If any of you enjoy a little mental zombie time by scrolling through Facebook, chances are you came across a recent Upworthy post written by Matt Orr via The Huffington Post. Their source of information was the Guttmacher Institute, which is an amazing resource for all kinds of sexual health information. They do lots of research regarding reproductive and sexual health, as well inspect policies to make sure everything is on the up and up. They just want to make sure everyone has their facts straight to ensure reproductive rights for everyone. Needless to say, I think they are a pretty neat organization.

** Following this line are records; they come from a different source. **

/-! ### Only stores change memory (R43) -/

/-- An instruction that makes a data access and has no destination is a store. -/
theorem mnemonic_of_access_without_dest (hd : i.dest = none) (ha : dataAccess s i = some (addr, n)) :
    mnemonic i ∈ ["SB", "SH", "SW"] := by
  cases i with
  | sb | sh | sw => simp [mnemonic]
  | lb | lh | lw | lbu | lhu => cases hd
  | _ => cases ha

/-- A byte reads after an instruction what it read before, unless it lies in the access of a store. -/
theorem Effect.get_cases (he : Effect i s t) (a : Nat) :
    t.mem.get a = s.mem.get a ∨ i.dest = none ∧
      ∃ addr n, dataAccess s i = some (addr, n) ∧ addr.toNat ≤ a ∧ a < addr.toNat + n.bytes := by
  cases he with
  | result | link => exact .inl (by simp)
  | taken | fallThrough => exact .inl rfl
  | store addr n w hd ha hb =>
    by_cases hin : addr.toNat ≤ a ∧ a < addr.toNat + n.bytes
    · exact .inr ⟨hd, addr, n, ha, hin⟩
    · exact .inl (Memory.get_write_outside (by omega))

/-- Settles O40: of the four cases of a step only the executed instruction writes memory. -/
theorem onlyStoresChangeMemory : Obligations.OnlyStoresChangeMemory := by
  intro s t a h hne
  cases step_cases h with
  | stays => exact absurd rfl hne
  | faults => exact absurd rfl hne
  | skips => exact absurd rfl hne
  | runs i t hf _ _ hd he =>
    obtain ⟨hdest, addr, n, ha, hin⟩ := ((exec_next_cases he).get_cases a).resolve_left hne
    exact ⟨hf, i, addr, n, hd, mnemonic_of_access_without_dest hdest ha, ha, hin⟩

end Sys2Proof.Machine
end

section
/-! SUPPORT. The two round trips of the encoding, and the five immediates: every bit, the ranges, and that branch
and jump offsets are even (spec/30_encoding.md R72 to R78, R81). -/

namespace Sys2Proof

open Laws

variable {w : Word} {k : Nat}

/-! ### The round trips -/

/-- Settles O9: by the round trip of each of the 36 instructions. -/
theorem decodeOfEncodeIsTheInstruction : Obligations.DecodeOfEncodeIsTheInstruction := by
  intro i
  cases i with
  | lui => exact RoundTrip.lui _ _
  | auipc => exact RoundTrip.auipc _ _
  | jal => exact RoundTrip.jal _ _
  | beq => exact RoundTrip.beq _ _ _
  | bne => exact RoundTrip.bne _ _ _
  | blt => exact RoundTrip.blt _ _ _
  | bge => exact RoundTrip.bge _ _ _
  | bltu => exact RoundTrip.bltu _ _ _
  | bgeu => exact RoundTrip.bgeu _ _ _
  | sb => exact RoundTrip.sb _ _ _
  | sh => exact RoundTrip.sh _ _ _
  | sw => exact RoundTrip.sw _ _ _
  | add => exact RoundTrip.add _ _ _
  | sub => exact RoundTrip.sub _ _ _
  | sll => exact RoundTrip.sll _ _ _
  | slt => exact RoundTrip.slt _ _ _
  | sltu => exact RoundTrip.sltu _ _ _
  | xor => exact RoundTrip.xor _ _ _
  | srl => exact RoundTrip.srl _ _ _
  | sra => exact RoundTrip.sra _ _ _
  | or => exact RoundTrip.or _ _ _
  | and => exact RoundTrip.and _ _ _
  | lb => exact RoundTrip.lb _ _ _
  | lh => exact RoundTrip.lh _ _ _
  | lw => exact RoundTrip.lw _ _ _
  | lbu => exact RoundTrip.lbu _ _ _
  | lhu => exact RoundTrip.lhu _ _ _
  | addi => exact RoundTrip.addi _ _ _
  | slti => exact RoundTrip.slti _ _ _
  | sltiu => exact RoundTrip.sltiu _ _ _
  | xori => exact RoundTrip.xori _ _ _
  | ori => exact RoundTrip.ori _ _ _
  | andi => exact RoundTrip.andi _ _ _
  | slli => exact RoundTrip.slli _ _ _
  | srli => exact RoundTrip.srli _ _ _
  | srai => exact RoundTrip.srai _ _ _

/-- Settles O10: by the inversion of the decoder. -/
theorem encodeOfDecodeIsTheWord : Obligations.EncodeOfDecodeIsTheWord :=
  fun _ _ h => (decode_ok h).encode_eq

/-- Settles O11: by the inversion of the decoder. -/
theorem decodedInstructionIsWellFormed : Obligations.DecodedInstructionIsWellFormed :=
  fun _ _ h => (decode_ok h).wf

/-- Settles O7: the decoder evaluated on the eight words. -/
theorem sampleWordsDecode : Obligations.SampleWordsDecode := by
  unfold Obligations.SampleWordsDecode
  decide

/-! ### The bits of the immediates (R73 to R77)

Bit `k` of a sign extension is bit `k` of the joined fields or their top bit, and a bit of joined fields is a bit
of one of them; what is left is to compare the bounds on `k`. -/

theorem immI_getLsbD (hk : k < 32) :
    (immI w).getLsbD k = if k < 11 then w.getLsbD (k + 20) else w.getLsbD 31 := by
  simp only [immI, getLsbD_sext, BitVec.msb_eq_getLsbD_last, BitVec.getLsbD_extractLsb']
  grind

theorem immU_getLsbD (hk : k < 32) : (immU w).getLsbD k = if k < 12 then false else w.getLsbD k := by
  simp only [immU, BitVec.getLsbD_append, BitVec.getLsbD_extractLsb']
  grind

theorem immS_getLsbD (hk : k < 32) :
    (immS w).getLsbD k =
      if k < 5 then w.getLsbD (k + 7) else if k < 11 then w.getLsbD (k + 20) else w.getLsbD 31 := by
  simp only [immS, getLsbD_sext, BitVec.msb_eq_getLsbD_last, BitVec.getLsbD_append,
    BitVec.getLsbD_extractLsb']
  grind

theorem immB_getLsbD (hk : k < 32) :
    (immB w).getLsbD k =
      if k = 0 then false else if k < 5 then w.getLsbD (k + 7) else if k < 11 then w.getLsbD (k + 20)
        else if k = 11 then w.getLsbD 7 else w.getLsbD 31 := by
  simp only [immB, getLsbD_sext, BitVec.msb_eq_getLsbD_last, BitVec.getLsbD_append,
    BitVec.getLsbD_extractLsb']
  grind

theorem immJ_getLsbD (hk : k < 32) :
    (immJ w).getLsbD k =
      if k = 0 then false else if k < 11 then w.getLsbD (k + 20) else if k = 11 then w.getLsbD 20
        else if k < 20 then w.getLsbD k else w.getLsbD 31 := by
  simp only [immJ, getLsbD_sext, BitVec.msb_eq_getLsbD_last, BitVec.getLsbD_append,
    BitVec.getLsbD_extractLsb']
  grind

/-- Settles O5: each of the three immediates has the bits the spec gives it. -/
theorem immSImmBImmJBitByBit : Obligations.ImmSImmBImmJBitByBit :=
  fun _ _ hk => ⟨immS_getLsbD hk, immB_getLsbD hk, immJ_getLsbD hk⟩

/-! ### Ranges and evenness -/

/-- The sign extension of `n` bits lies in the signed range of `n` bits (R10). -/
theorem toInt_sext_range {n : Nat} (v : BitVec n) (hn : n ≤ 32) :
    -2 ^ (n - 1) ≤ (sext v).toInt ∧ (sext v).toInt < 2 ^ (n - 1) := by
  rw [toInt_sext v hn]
  exact ⟨BitVec.le_toInt v, BitVec.toInt_lt⟩

/-- Settles O4: the bits of `immI` and `immU`, and the signed range of the 12 bits of `immI`. -/
theorem immIAndImmUBitByBit : Obligations.ImmIAndImmUBitByBit := by
  intro w
  obtain ⟨lo, hi⟩ : -2048 ≤ (immI w).toInt ∧ (immI w).toInt < 2048 := toInt_sext_range _ (by omega)
  exact ⟨fun k hk => ⟨immI_getLsbD hk, immU_getLsbD hk⟩, lo, Int.le_of_lt_add_one hi⟩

The Upworthy post is entitled Get Ready To Be Horrified At What Schools Are Telling Kids About Sex. It is a visual representation (i.e. colorful pictures!) that allows readers to understand what each states requires of their schools when it comes to sexual health education. Seeing the information clearly stated in the infographic maps really grabbed me. (What can I say? I like pictures!) You can check it out here…. Upworthy: Get Ready to be Horrified.

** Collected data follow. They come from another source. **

-- ==== Sys2Proof/Word.lean ====
section
/-! DEFINITION. The widths of the SLMP codec block: a byte is 8 bits, a word 16, a double word 32,
a command word 64 (spec/00_scope.md R10, spec/30_encoding.md R90). -/

namespace Sys2Proof

/-- A byte of a frame, a wire code, or a character (spec/00_scope.md R10, R12; spec/44_word_codec.md R221). -/
abbrev Byte := BitVec 8

/-- A 16-bit word (spec/00_scope.md R10). -/
abbrev Word := BitVec 16

/-- A 32-bit value, two words (spec/00_scope.md R10). -/
abbrev DWord := BitVec 32

/-- A command word, format `CW` (spec/30_encoding.md R91). -/
abbrev CmdWord := BitVec 64

/-- A layout descriptor, format `LD`: `KIND` in bits 7..0, `CLEN` in bits 23..8 (spec/30_encoding.md R112). -/
abbrev Descriptor := BitVec 24

end Sys2Proof
end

But, let me take a minute to make a great visual summary very long and wordy….

Here’s what you should know.

  • 28 of our states do NOT require sex education.
  • 17 of our states do NOT require HIV education.

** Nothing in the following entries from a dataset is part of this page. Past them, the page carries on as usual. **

-- ==== Sys2Proof/Certificates/Slice0/Obligations.lean ====
section
/-! DEFINITION. The statements for the provers. The helpers of `Claims` write out, in full and with the numeric
values of the spec's tables, what a completed operation leaves; a field they do not name is unchanged, so every
statement of a next state is also the frame of its instruction. -/

namespace Sys2Proof.Claims

open Machine

/-- The command port takes an operation: none is in progress, and `DIN` is one the port can carry. -/
abbrev Ready (s : State) : Prop := s.busy = false ∧ s.overCapacity s.din.length = false

/-- `DOUT` and `OLEN` can hold that many items. -/
abbrev Fits (s : State) (n : Nat) : Prop := s.overCapacity n = false ∧ n < 2 ^ 32

/-- The state after operation `op` with operand fields `f` completes with success and `DOUT = out`. -/
def succeeded (op : Byte) (f : CwFields) (out : List Item) (s : State) : State :=
  { s with op := op, dev := f.dev, addr := f.addr, count := f.count, len := f.len, busy := false, status := 0,
           olen := BitVec.ofNat 32 out.length, dout := out, phase := .idle }

/-- The same for an operation whose result is `RES`. -/
def scalar (op : Byte) (f : CwFields) (v : Word) (s : State) : State := { succeeded op f [] s with res := v }

/-- The state after operation `op` completes with an error whose `STATUS` is `st`. -/
def failed (op : Byte) (f : CwFields) (st : BitVec 24) (s : State) : State :=
  { s with op := op, dev := f.dev, addr := f.addr, count := f.count, len := f.len, busy := false, status := st,
           olen := 0, dout := [], phase := .idle }

/-- The low and the high byte of a word. -/
def lo (w : Word) : Byte := w.extractLsb' 0 8

/-- The high byte of a word. -/
def hi (w : Word) : Byte := w.extractLsb' 8 8

/-- Bytes as items. -/
abbrev bytes (bs : List Byte) : List Item := bs.map .byte

/-- The table entry that a descriptor with kind code `k` and length `c` stands for (spec/45 R230, R231). -/
def entryFor (d : Descriptor) : Option LtEntry :=
  let c := d.extractLsb' 8 16
  match (d.extractLsb' 0 8).toNat with
  | 1 => some ⟨.bool, 0, 1⟩
  | 2 => some ⟨.int16, 0, 1⟩
  | 3 => some ⟨.uint16, 0, 1⟩
  | 4 => some ⟨.int32, 0, 2⟩
  | 5 => some ⟨.uint32, 0, 2⟩
  | 6 => if c = 0 then none else some ⟨.string, c, BitVec.ofNat 16 (c.toNat / 2 + 1)⟩
  | _ => none

/-- The words that a list of entries takes. -/
def wordsOf (es : List LtEntry) : Nat := (es.map fun e => e.w.toNat).sum

/-- The state with the layout `es` in the table. -/
def withTable (es : List LtEntry) (s : State) : State :=
  { s with ltValid := true, ltN := es.length, ltSize := BitVec.ofNat 16 (wordsOf es), ltF := es, draws := s.draws + 1 }

/-- The state without a layout. -/
def withoutTable (s : State) : State :=
  { s with ltValid := false, ltN := 0, ltSize := 0, ltF := [], draws := s.draws + 1 }

/-- A record word sequence with each Bool word made 0 or 1 and each String's padding made NUL (spec/45 R243). -/
def normalised : List LtEntry → List Word → List Word
  | [], _ => []
  | e :: es, ws =>
    let s := ws.take e.w.toNat
    (match e.kind with
     | .bool => [if s.getD 0 0 = 0 then 0 else 1]
     | .string => packChars ((unpackChars s).take e.clen.toNat) e.w.toNat
     | .int16 => s
     | .uint16 => s
     | .int32 => s
     | .uint32 => s) ++ normalised es (ws.drop e.w.toNat)

/-- The seventeen `OP` codes (spec/30 R93). -/
def opCodes : List Nat :=
  [0x10, 0x11, 0x12, 0x20, 0x21, 0x22, 0x30, 0x40, 0x41, 0x50, 0x51, 0x52, 0x53, 0x60, 0x61, 0x62, 0x63]

/-- The operation of each `OP` code, in the order of `opCodes`. -/
def operations : List (CwFields → Instr) :=
  [.dtKind, .dtCode, .dtSubcmd, .feRead, .feWrite, .feSelftest, .rdRecv, .bcEnc, .bcDec, .wcEnc, .wcDec, .wcSenc,
   .wcSdec, .rmLayout, .rmSizeof, .rmDec, .rmEnc]

/-- The host issues `cw` with `din` now, with what else it will do after that. -/
abbrev Issues (s : State) (cw : CmdWord) (din : List Item) (rest : List HostAct) (later : List Agent) : Prop :=
  s.hostQ = .issue cw din :: rest ∧ s.sched = .host :: later

/-- A state without its operand registers. -/
def eraseOperands (s : State) : State := { s with dev := 0, addr := 0, count := 0, len := 0 }

/-- An outcome with a view of its next state. -/
def view (g : State → State) : Out → Out
  | .next t => .next (g t)
  | .fault r => .fault r
  | .refused r => .refused r

/-- A host sequence ended with that error, nothing sent and the inbound stream as it was. -/
def StopsBeforeIo {α : Type} (r : HostResult α) (e : HostError) (s : State) : Prop :=
  r.2 = .error e ∧ r.1.tx = s.tx ∧ r.1.rxBytes = s.rxBytes ∧ r.1.rxTerm = s.rxTerm

/-- Two field lists agree on what an operation reads (the column "reads fields" of spec/30 R93). -/
def agreeOn (dev addr count len : Bool) (f g : CwFields) : Prop :=
  (dev = true → f.dev = g.dev) ∧ (addr = true → f.addr = g.addr) ∧ (count = true → f.count = g.count) ∧
    (len = true → f.len = g.len)

end Sys2Proof.Claims

open Sys2Proof Sys2Proof.Machine Sys2Proof.Claims

/-! ### Device table -/

/-- spec/40 R142: `DT.KIND` answers 1 for a Bit device and 0 for a Word device, and UnknownDevice beyond the table. -/
def Obligations.DtKindReportsTheKind : Prop :=
  ∀ (f : CwFields) (s : State), Ready s →
    (∀ row, s.params.devtab[f.dev.toNat]? = some row →
      exec (.dtKind f) s = .next (scalar 0x10 f (if row.kind = .bit then 1 else 0) s)) ∧
    (s.params.devtab.length ≤ f.dev.toNat → exec (.dtKind f) s = .next (failed 0x10 f 0x00000a s))

/-- spec/40 R143: `DT.CODE` answers the wire code with upper byte 0. -/
def Obligations.DtCodeReportsTheWireCode : Prop :=
  ∀ (f : CwFields) (s : State), Ready s →
    (∀ row, s.params.devtab[f.dev.toNat]? = some row →
      exec (.dtCode f) s = .next (scalar 0x11 f (row.code.setWidth 16) s)) ∧
    (s.params.devtab.length ≤ f.dev.toNat → exec (.dtCode f) s = .next (failed 0x11 f 0x00000a s))

/-- spec/40 R144: `DT.SUBCMD` answers 0x0001 for a Bit device and 0x0000 for a Word device. -/
def Obligations.DtSubcmdReportsTheSubcommand : Prop :=
  ∀ (f : CwFields) (s : State), Ready s →
    (∀ row, s.params.devtab[f.dev.toNat]? = some row →
      exec (.dtSubcmd f) s = .next (scalar 0x12 f (if row.kind = .bit then 0x0001 else 0x0000) s)) ∧
    (s.params.devtab.length ≤ f.dev.toNat → exec (.dtSubcmd f) s = .next (failed 0x12 f 0x00000a s))

/-! ### Frame encoder -/

/-- spec/41 R151: the 21 bytes of a device-read frame, or the two errors in their order. -/
def Obligations.FeReadBuildsTheReadFrame : Prop :=
  ∀ (f : CwFields) (s : State), Ready s →
    (s.params.devtab.length ≤ f.dev.toNat → exec (.feRead f) s = .next (failed 0x20 f 0x00000a s)) ∧
    (∀ row, s.params.devtab[f.dev.toNat]? = some row →
      (s.params.maxCount < f.count.toNat → exec (.feRead f) s = .next (failed 0x20 f 0x00001d s)) ∧
      (f.count.toNat ≤ s.params.maxCount → Fits s 21 →
        exec (.feRead f) s = .next (succeeded 0x20 f (bytes
          [0x50, 0x00, 0x00, 0xff, 0xff, 0x03, 0x00, 0x0c, 0x00, 0x00, 0x00, 0x01, 0x04,
           (if row.kind = .bit then 0x01 else 0x00), 0x00, lo f.addr, hi f.addr, 0x00, row.code,
           lo f.count, hi f.count]) s)))

/-- spec/41 R153: a device-write frame with its payload, or the three errors in their order. -/
def Obligations.FeWriteBuildsTheWriteFrame : Prop :=
  ∀ (f : CwFields) (s : State) (payload : List Byte), Ready s → s.din = bytes payload →
    s.params.maxPayload ≤ 65523 →
    (s.params.devtab.length ≤ f.dev.toNat → exec (.feWrite f) s = .next (failed 0x21 f 0x00000a s)) ∧
    (∀ row, s.params.devtab[f.dev.toNat]? = some row →
      (s.params.maxCount < f.count.toNat → exec (.feWrite f) s = .next (failed 0x21 f 0x00001d s)) ∧
      (f.count.toNat ≤ s.params.maxCount → s.params.maxPayload < payload.length →
        exec (.feWrite f) s = .next (failed 0x21 f 0x00002d s)) ∧
      (f.count.toNat ≤ s.params.maxCount → payload.length ≤ s.params.maxPayload → Fits s (21 + payload.length) →
        exec (.feWrite f) s = .next (succeeded 0x21 f (bytes
          ([0x50, 0x00, 0x00, 0xff, 0xff, 0x03, 0x00,
            lo (BitVec.ofNat 16 (12 + payload.length)), hi (BitVec.ofNat 16 (12 + payload.length)),
            0x00, 0x00, 0x01, 0x14, (if row.kind = .bit then 0x01 else 0x00), 0x00, lo f.addr, hi f.addr, 0x00,
            row.code, lo f.count, hi f.count] ++ payload)) s)))

/-- spec/41 R156: the self-test frame, for every value of the open parameters `ST_SUB` and `ST_DATA`. -/
def Obligations.FeSelftestBuildsTheSelftestFrame : Prop :=
  ∀ (f : CwFields) (s : State), Ready s → s.params.stData.length ≤ 65529 → Fits s (15 + s.params.stData.length) →
    exec (.feSelftest f) s = .next (succeeded 0x22 f (bytes
      ([0x50, 0x00, 0x00, 0xff, 0xff, 0x03, 0x00,
        lo (BitVec.ofNat 16 (6 + s.params.stData.length)), hi (BitVec.ofNat 16 (6 + s.params.stData.length)),
        0x00, 0x00, 0x17, 0x16, lo s.params.stSub, hi s.params.stSub] ++ s.params.stData)) s)

/-- The frames that the frame encoder delivers are the frames of the wire format (spec/30 R95, spec/41 R150): the
decoder of the outbound side reads each back as its own row of the table. -/
def Obligations.FrameEncoderMeetsTheWireFormat : Prop :=
  ∀ (f : CwFields) (s t : State) (payload : List Byte), s.din = bytes payload → t.status = 0 →
    (exec (.feRead f) s = .next t → ∃ (bs : List Byte) (row : DevRow),
      t.dout = bytes bs ∧ s.params.devtab[f.dev.toNat]? = some row ∧
        decodeOutbound bs = .ok (.reqRead row.kind f.addr row.code f.count)) ∧
    (exec (.feWrite f) s = .next t → ∃ (bs : List Byte) (row : DevRow),
      t.dout = bytes bs ∧ s.params.devtab[f.dev.toNat]? = some row ∧
        decodeOutbound bs = .ok (.reqWrite row.kind f.addr row.code f.count payload)) ∧
    (exec (.feSelftest f) s = .next t → ∃ bs : List Byte,
      t.dout = bytes bs ∧ decodeOutbound bs = .ok (.reqSelftest s.params.stSub s.params.stData))

/-! ### Response decoder -/

/-- spec/42 R171: a pull takes exactly `n` bytes from the front, or ends with the stream and empties it, or is not
enabled and changes nothing. -/
def Obligations.PullTakesExactlyN : Prop :=
  ∀ (n : Nat) (s : State),
    (n ≤ s.rxBytes.length →
      rxReadExact n s = (.bytes (s.rxBytes.take n), { s with rxBytes := s.rxBytes.drop n })) ∧
    (s.rxBytes.length < n →
      (s.rxTerm = .eof → rxReadExact n s = (.eof, { s with rxBytes := [] })) ∧
      (s.rxTerm = .ioError → rxReadExact n s = (.ioError, { s with rxBytes := [] })) ∧
      (s.rxTerm = .stillOpen → rxReadExact n s = (.wait, s))) ∧
    rxReadExact 0 s = (.bytes [], s)

/-- The issue step of `RD.RECV` (spec/42 section 2): the operand registers are loaded, `BUSY` is set and the start
pull becomes outstanding, and nothing else changes. -/
def Obligations.RecvIssueStartsTheReception : Prop :=
  ∀ (f : CwFields) (s : State), Ready s →
    exec (.rdRecv f) s = .next { s with op := 0x30, dev := f.dev, addr := f.addr, count := f.count, len := f.len,
                                        busy := true, phase := .waitStart }

/-- spec/42 R173: the start step. -/
def Obligations.StartStepReadsTheDiscriminator : Prop :=
  ∀ s : State, s.phase = .waitStart →
    (∀ (b : Byte) (rest : List Byte), s.rxBytes = b :: rest →
      recvStep s = some (
        if b = 0xd0 then { s with rxBytes := rest, shl := 8, phase := .waitSubhdr }
        else if b = 0xd4 then { s with rxBytes := rest, shl := 12, phase := .waitSubhdr }
        else { s with rxBytes := rest, dout := [], olen := 0, status := 0x000014, phase := .idle, busy := false })) ∧
    (s.rxBytes = [] →
      (s.rxTerm = .eof → recvStep s =
        some { s with dout := [], olen := 0, status := 0x000013, phase := .idle, busy := false }) ∧
      (s.rxTerm = .ioError → recvStep s =
        some { s with dout := [], olen := 0, status := 0x000023, phase := .idle, busy := false }) ∧
      (s.rxTerm = .stillOpen → recvStep s = none))

/-- spec/42 R174: the sub-header step: the last two of `RD.SHL` bytes are the body length, low byte first; the others
are dropped unread. -/
def Obligations.SubheaderStepReadsTheLength : Prop :=
  ∀ s : State, s.phase = .waitSubhdr → 2 ≤ s.shl.toNat →
    (∀ (routing : List Byte) (l0 l1 : Byte) (rest : List Byte), s.rxBytes = routing ++ l0 :: l1 :: rest →
      routing.length + 2 = s.shl.toNat →
      recvStep s = some { s with rxBytes := rest, blen := un16 l0 l1, phase := .waitBody }) ∧
    (s.rxBytes.length < s.shl.toNat →
      (s.rxTerm = .eof → recvStep s = some
        { s with rxBytes := [], dout := [], olen := 0, status := 0x000013, phase := .idle, busy := false }) ∧
      (s.rxTerm = .ioError → recvStep s = some
        { s with rxBytes := [], dout := [], olen := 0, status := 0x000023, phase := .idle, busy := false }) ∧
      (s.rxTerm = .stillOpen → recvStep s = none))

/-- spec/42 R175, with spec/60 R287: the body step, in the order of its checks; a payload that `DOUT` can hold is
delivered, and one that it cannot hold is Capacity(ITEM_LIMIT). -/
def Obligations.BodyStepDeliversTheBody : Prop :=
  ∀ s : State, s.phase = .waitBody →
    (∀ body rest : List Byte, s.rxBytes = body ++ rest → body.length = s.blen.toNat →
      (s.params.maxBody < body.length → recvStep s = some
        { s with rxBytes := rest, dout := [], olen := 0, status := 0x00003d, phase := .idle, busy := false }) ∧
      (body.length ≤ s.params.maxBody → body.length < 2 → recvStep s = some
        { s with rxBytes := rest, dout := [], olen := 0, status := 0x000024, phase := .idle, busy := false }) ∧
      (body.length ≤ s.params.maxBody → ∀ (s0 s1 : Byte) (payload : List Byte), body = s0 :: s1 :: payload →
        (un16 s0 s1 ≠ 0 → ∃ u, recvStep s = some u ∧ u.err = 5 ∧ u.sub = 0 ∧ u.code = un16 s0 s1 ∧
          u = { s with rxBytes := rest, dout := [], olen := 0, status := u.status, phase := .idle, busy := false }) ∧
        (un16 s0 s1 = 0 → Fits s payload.length → recvStep s = some
          { s with rxBytes := rest, dout := bytes payload, olen := BitVec.ofNat 32 payload.length, status := 0,
                   phase := .idle, busy := false }) ∧
        (un16 s0 s1 = 0 → s.overCapacity payload.length = true → recvStep s = some
          { s with rxBytes := rest, dout := [], olen := 0, status := 0x00006d, phase := .idle, busy := false }))) ∧
    (s.rxBytes.length < s.blen.toNat →
      (s.rxTerm = .eof → recvStep s = some
        { s with rxBytes := [], dout := [], olen := 0, status := 0x000013, phase := .idle, busy := false }) ∧
      (s.rxTerm = .ioError → recvStep s = some
        { s with rxBytes := [], dout := [], olen := 0, status := 0x000023, phase := .idle, busy := false }) ∧
      (s.rxTerm = .stillOpen → recvStep s = none))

This merely means it is not required – it does not mean schools cannot teach it. Some states do not require comprehensive sexual education…. however if schools in that state DO teach it, it better be medically-accurate! You can check out one of my previous blogs about this: It’s the Law. But I ask, if they are not learning about sexual health (including relationships, anatomy and physiology, decision-making, STI’s, etc) and HIV in the classroom with a knowledgeable instructor, where oh where do you think they ARE learning it?

Moving on…..

  • 19 of our states do not require educators to teach about contraception, only abstinence education is required.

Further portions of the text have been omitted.